Stored data
/-- The sum of a value and an addend; no value, or a sum outside 32 bits, gives a free value. [DESIGN CHOICE, log 8] -/
def State.sumOf (v : W32) (d : Int) (s : State) : Int × State :=
  let x := v.toInt + d
  if v = noVal || x > 0x7FFFFFFF || x < -0x80000000 then
    let (f, s) := s.draw
    ((BitVec.ofNat 32 f).toInt, s)
  else (x, s)

/-- The value of a point that an addition starts from; no value gives a free value. [DESIGN CHOICE, log 8] -/
def State.addend (v : W32) (s : State) : Int × State :=
  if v = noVal then
    let (f, s) := s.draw
    ((BitVec.ofNat 32 f).toInt, s)
  else (v.toInt, s)

/-- The action of a key (R443). -/
def State.keyAction (code : Nat) (press : Bool) (s : State) : State :=
  let a := nth s.applied.key.acts code {}
  if a.vp = 0xFFFF then s
  else if a.act = 1 && press then s.stageAction a.vp a.val
  else if a.act = 2 && press then s.stageAction a.vp (if s.lastStaged a.vp = a.val then 0 else a.val)
  else if a.act = 3 && press then
    let (x, s) := s.sumOf (s.lastStaged a.vp) a.val.toInt
    s.stageAction a.vp (wI x)
  else if a.act = 4 then s.stageAction a.vp (if press then a.val else 0)
  else s

/-- The action of an encoder detent (R443). -/
def State.encAction (n : Nat) (cw : Bool) (s : State) : State :=
  let e := nth s.applied.key.enc n {}
  if e.vp = 0xFFFF then s
  else
    let (x, s) := s.addend (s.lastStaged e.vp)
    s.stageAction e.vp (wI (clampI e.min e.max (x + (if cw then e.step else -e.step))))

/-- A change of the lock alone staged: no point entry and no OBJ_WRITE, it is not counted against R76 (R444). [DEDUCED, log 91] -/
def State.stageLock (on : Bool) (s : State) : State := s.stageRank 2 [.cmd lockOpc (le 1 (b2n on))]

/-- A press against the unlock sequence; whether it completed it (R444), which unlocks nothing while a handover keeps the active from staging
(R374). [DEDUCED, log 59] -/
def State.tryUnlock (code : Nat) (s : State) : State × Bool :=
  let c := s.applied.key
  if !c.locked then (s.onKeys fun k => { k with prog := 0 }, false)
  else if c.codes = [] || !c.mask.getLsbD code then (s, false)
  else
    let k := s.keys
    let first := c.codes[0]? == some code
    let good := k.prog > 0 && c.codes[k.prog]? == some code && inWindow s.tb k.progAt 5000000
    let n := if good then k.prog + 1 else b2n first
    let k := { k with
      fails := if k.prog > 0 && !good then satInc k.fails 65535 else k.fails
      progAt := if good then k.progAt else s.tb
      prog := if n = c.codes.length then 0 else n }
    let s := { s with keys := k }
    if n = c.codes.length && s.mayStage then ((s.stageLock false).raise 121, true) else (s, false)

/-- A taken event acted on by the unit that acts (R443, R444): actions only while the lock is not in force. -/
def State.keyAct (enc : Bool) (code : Nat) (press : Bool) (s : State) : State × Bool :=
  let s := if enc || press then s.onKeys fun k => { k with lastPress := some s.tb } else s
  let (s, un) := if !enc && press then s.tryUnlock code else (s, false)
  if s.pers != .service || s.applied.key.locked then (s, un)
  else if enc then (s.encAction (code - 0x40) press, un)
  else (s.keyAction code press, un)
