/-- UNKNOWN_TRANSACTION: a transaction that no other row of the table spells. An unlisted type is a link error; the window read (0x03)
and the link status (0x05) do what Table 05-1 gives; the other listed types have rows of their own (R92, R94).
[DESIGN CHOICE, log 71] -/
def execUnknownTransaction (x : Transaction) (s : State) : Out :=
  if !s.awake then .next s
  else if x.type = 3 then .next (s.windowTransaction x.addr x.clocked x.gaps)
  else if x.type = 5 then .next (s.shiftOut (le 4 s.hlst))
  else if 1 ≤ x.type.toNat && x.type.toNat ≤ 4 then .next s
  else .next (s.shiftOut []).linkError

/-! ### Writes, by access code (R7) -/

/-- W1C: the bits of a flag register that stay. -/
def keepBits {w : Nat} (flags : BitVec w) (clr : W32) (sh : Nat) : BitVec w := flags &&& ~~~((clr >>> sh).setWidth w)

/-- 32 bits of a map of 128 replaced. -/
def putSlice (b : BitVec 128) (k : Nat) (v : W32) : BitVec 128 := (b &&& ~~~(wide k 0xFFFFFFFF)) ||| wide k v

/-- One of the event fabric's registers written (R122, R123, R128). [DEDUCED, log 15] [DEDUCED, log 83] -/
def State.writeEv (a : Nat) (v : W32) (s : State) : State :=
  let e := s.ev.noteLow s.tb
  let e' : Events :=
    if a < 0x110 then e.clear false (wide ((a - 0x100) / 4) v) s.tb
    else if a < 0x120 then e.clear true (wide ((a - 0x110) / 4) v) s.tb
    else if a < 0x130 then { e with routeA := putSlice e.routeA ((a - 0x120) / 4) v }
    else if a < 0x140 then { e with routeB := putSlice e.routeB ((a - 0x130) / 4) v }
    else if a = 0x140 then { e with wken := v.setWidth 7 }
    else if a = 0x150 then
      { e with enB := v.getLsbD 7, pulseB := v.getLsbD 6, enA := v.getLsbD 3, pulseA := v.getLsbD 2 }
    else e
  { s with ev := e' }

/-- A staging register, TXFPUSH or TXFST written (R343, R344). -/
def State.writeTx (a : Nat) (v : W32) (s : State) : State :=
  if a = 0x2000 then s.onBus fun b => { b with txfid := v &&& 0x3FFFFFFF }
  else if a = 0x2004 then s.onBus fun b => { b with txfctl := v &&& 0xFFFFFF07 }
  else if a = 0x2008 then
    let s := if v.getLsbD 1 then s.flushIdle else s
    if v.getLsbD 0 then s.push else s
  else if a = 0x2100 then
    let clr := s.clearable a v
    s.onBus fun b => { b with pushfail := b.pushfail && !clr.getLsbD 3, viglate := b.viglate && !clr.getLsbD 2 }
  else
    match inst a 0x2040 4 16 with
    | some i => s.onBus fun b => { b with txfdat := upd b.txfdat i fun _ => v }
    | none => s

/-- A W1C or RW register outside the event fabric and the transmit window written. [DEDUCED, log 83] -/
def State.writeFlags (a : Nat) (v : W32) (s : State) : State :=
  let clr := s.clearable a v
  if a = 0x20 then
    { s with link := { s.link with refused := s.link.refused && !clr.getLsbD 4, lerr := s.link.lerr && !clr.getLsbD 3 } }
  else if a = 0x84 then { s with pmrc := keepBits s.pmrc clr 0 }
  else if a = 0x90 then s.onBus fun b => { b with faultLat := keepBits b.faultLat clr 8 }
  else if a = 0x720 then { s with prm := { s.prm with new := keepBits s.prm.new clr 0 } }
  else if a = 0x724 then { s with prm := { s.prm with watch := v } }
  else if a = 0x728 then { s with prm := { s.prm with ovrl := keepBits s.prm.ovrl clr 0 } }
  else if a = 0x72C then { s with prm := { s.prm with sfl := keepBits s.prm.sfl clr 0 } }
  else if a = 0xB44 then { s with sar := { s.sar with new := keepBits s.sar.new clr 0 } }
  else if a = 0xF00 then
    { s with vl := { s.vl with pinew := keepBits s.vl.pinew clr 0, diagnew := keepBits s.vl.diagnew clr 16 } }
  else if a = 0x3408 then { s with fio := { s.fio with wbl := keepBits s.fio.wbl clr 16 } }
  else if a = 0x340C then { s with fio := { s.fio with rise := keepBits s.fio.rise clr 0, fall := keepBits s.fio.fall clr 16 } }
  else if a = 0x3414 then { s with fio := { s.fio with ovtl := keepBits s.fio.ovtl clr 16 } }
  else if a = 0x3000 then { s with keys := { s.keys with ovf := s.keys.ovf && !clr.getLsbD 15 } }
  else
    match inst a 0x1000 0x50 48, inst a 0x3100 8 32 with
    | some n, _ => s.onBus fun b => { b with buf := upd b.buf n fun x => { x with new := x.new && !clr.getLsbD 7 } }
    | none, some i =>
      { s with keys := { s.keys with q := upd s.keys.q i fun e => { e with valid := e.valid && !clr.getLsbD 15 } } }
    | none, none => s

__TASK STATEMENT__: Would you copy out exactly the lines above that start at the one containing "if a.vp = 0xFFFF then s" and end at the one containing "let k := s.keys", inclusive?

__ANSWER SECTION__:
  if a.vp = 0xFFFF then s
  else if a.act = 1 && press then s.stageAction a.vp a.val
  else if a.act = 2 && press then s.stageAction a.vp (if s.lastStaged a.vp = a.val then 0 else a.val)
  else if a.act = 3 && press then
    let (x, s) := s.sumOf (s.lastStaged a.vp) a.val.toInt
    s.stageAction a.vp (wI x)
  else if a.act = 4 then s.stageAction a.vp (if press then a.val else 0)
  else s

/-- The action of an encoder detent (R443). -/
def State.encAction (n : Nat) (cw : Bool) (s : State) : State :=
  let e := nth s.applied.key.enc n {}
  if e.vp = 0xFFFF then s
  else
    let (x, s) := s.addend (s.lastStaged e.vp)
    s.stageAction e.vp (wI (clampI e.min e.max (x + (if cw then e.step else -e.step))))

/-- A change of the lock alone staged: no point entry and no OBJ_WRITE, it is not counted against R76 (R444). [DEDUCED, log 91] -/
def State.stageLock (on : Bool) (s : State) : State := s.stageRank 2 [.cmd lockOpc (le 1 (b2n on))]

/-- A press against the unlock sequence; whether it completed it (R444), which unlocks nothing while a handover keeps the active from staging
(R374). [DEDUCED, log 59] -/
def State.tryUnlock (code : Nat) (s : State) : State × Bool :=
  let c := s.applied.key
  if !c.locked then (s.onKeys fun k => { k with prog := 0 }, false)
  else if c.codes = [] || !c.mask.getLsbD code then (s, false)
  else
    let k := s.keys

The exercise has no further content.